## What you should do
Find "level (R303). -/" in the material below and restate exactly the line holding it together with every line that comes after.

## Task material
-- ==== Sys2Proof/Machine/Pair.lean ====
section
/-! DEFINITION. The hot-standby pair: roles and claims, digests, contests, demotion, takeover and castling (R302 to R325). -/

namespace Sys2Proof.Machine

/-! ## Reading the pair's state -/

def State.paired (s : State) : Bool := s.flag F.PR_CFG_EN
def State.sideB (s : State) : Bool := s.flag F.PR_CFG_SIDE
def State.refSec (s : State) : Nat := s.getF F.PR_CFG_REFSEC
def State.gen (s : State) : Nat := s.getF F.PR_CLAIM_G

/-- A standby may become active (R305). -/
def State.mayLead (s : State) : Bool :=
  !s.flag F.PR_STAT_FAILED && !s.flag F.PR_STAT_DEMOTED && !s.flag F.PR_STAT_DEMHELD

/-- The epoch of the reference section that was sampled last. -/
def State.refEpoch (s : State) : Nat := (s.sec s.refSec).nextSample - 1

/-- The number nearest to `cur` whose low 32 bits are those of `m`. -/
def nearest32 (cur : Nat) (m : Int) : Nat :=
  let d := ((m - (cur : Int)) % 2 ^ 32).toNat
  if d < 2 ^ 31 then cur + d else cur + d - 2 ^ 32

/-- Own epoch that a partner's epoch number stands for: Δ below it, counted near the present epoch (R315). -/
def State.ownEpoch (s : State) (k ep : Nat) : Option Nat :=
  if bitOf (s.getF F.PR_ALIGN_ALIGNED) k then
    (Tab.find s.pair.delta k).map (fun d => nearest32 (s.sec k).nextSample ((ep : Int) - d))
  else none

/-- G after a takeover, and after a castling (R306). -/
def nextGen (g : Nat) : Nat := if 32767 ≤ g then 1 else g + 1
def castleGen (g : Nat) : Nat := if 32512 ≤ g then 1 else g + 1

/-! ## Claim, PAIR_OK and ranges (R303, R306, R310) -/

/-- The old active side of a castling that sets G to 1 has lowered its claim (R325). -/
def State.lowered (s : State) : Bool :=
  decide (32512 ≤ s.gen) && (match s.pair.castling with | some c => c.switched && !c.taker | none => false)

/-- The claim register and GHIGH follow the side's state (R306, R323, R325). -/
def State.syncClaim (s : State) : State :=
  let c := if s.flag F.PR_STAT_FAILED || s.flag F.PR_STAT_DEMOTED then 0
    else if s.isActive && !s.lowered then 0x8000 + s.gen else s.gen
  (s.setF F.PR_CLAIM_CLAIM 0 c).setF F.PR_STAT_GHIGH 0 (b2n (decide (32512 ≤ s.gen)))

/-- PAIR_OK is released while protection is active and the side is neither FAILED nor DEMOTED; the line's level (R303). -/
def State.syncPairOk (s : State) : State :=
  let rel := s.getF F.DEV_STAT_STATE == 3 && !s.flag F.PR_STAT_FAILED && !s.flag F.PR_STAT_DEMOTED
  (s.setF F.PR_STAT_PAIROKREL 0 (b2n rel)).setF F.PR_STAT_PAIROKIN 0 (b2n (rel && s.pins.pairOkIn))

/-- Ring-break service ends on every chain where the side is no eligible standby (R311). -/
def State.syncRing (s : State) : State :=
  let keep := !s.isActive && s.mayLead
  let s := if keep then s else { s with lanes := s.lanes.map (fun l => (l.1, { l.2 with ringSvc := false, seenRun := 0 })) }
  s.setF F.PR_STAT_RINGSVC 0 (b2n (s.lanes.any (fun l => l.2.ringSvc)))

/-- The service range that a role brings: 0 to N − 1 for the active side; empty for the standby, unless it has been
written (R257, R310). -/
def State.roleRange (s : State) (lane : Nat) (active : Bool) : State :=
  if active then
    ((s.setF F.LN_TCSVC_FIRST lane 0).setF F.LN_TCSVC_LAST lane (s.chainN lane - 1)).updLane lane (fun l => { l with svcWritten := false })
  else if (s.lane lane).svcWritten then s
  else (s.setF F.LN_TCSVC_FIRST lane 1).setF F.LN_TCSVC_LAST lane 0

def State.roleRanges (s : State) (active : Bool) : State :=
  s.img.chains.foldl (fun s c => s.roleRange c.1 active) s

/-- What follows every change of the side's state. -/
def State.syncRole (s : State) : State := s.syncClaim.syncPairOk.syncRing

## Response to this task
/-- PAIR_OK is released while protection is active and the side is neither FAILED nor DEMOTED; the line's level (R303). -/
def State.syncPairOk (s : State) : State :=
  let rel := s.getF F.DEV_STAT_STATE == 3 && !s.flag F.PR_STAT_FAILED && !s.flag F.PR_STAT_DEMOTED
  (s.setF F.PR_STAT_PAIROKREL 0 (b2n rel)).setF F.PR_STAT_PAIROKIN 0 (b2n (rel && s.pins.pairOkIn))

/-- Ring-break service ends on every chain where the side is no eligible standby (R311). -/
def State.syncRing (s : State) : State :=
  let keep := !s.isActive && s.mayLead
  let s := if keep then s else { s with lanes := s.lanes.map (fun l => (l.1, { l.2 with ringSvc := false, seenRun := 0 })) }
  s.setF F.PR_STAT_RINGSVC 0 (b2n (s.lanes.any (fun l => l.2.ringSvc)))

/-- The service range that a role brings: 0 to N − 1 for the active side; empty for the standby, unless it has been
written (R257, R310). -/
def State.roleRange (s : State) (lane : Nat) (active : Bool) : State :=
  if active then
    ((s.setF F.LN_TCSVC_FIRST lane 0).setF F.LN_TCSVC_LAST lane (s.chainN lane - 1)).updLane lane (fun l => { l with svcWritten := false })
  else if (s.lane lane).svcWritten then s
  else (s.setF F.LN_TCSVC_FIRST lane 1).setF F.LN_TCSVC_LAST lane 0

def State.roleRanges (s : State) (active : Bool) : State :=
  s.img.chains.foldl (fun s c => s.roleRange c.1 active) s

/-- What follows every change of the side's state. -/
def State.syncRole (s : State) : State := s.syncClaim.syncPairOk.syncRing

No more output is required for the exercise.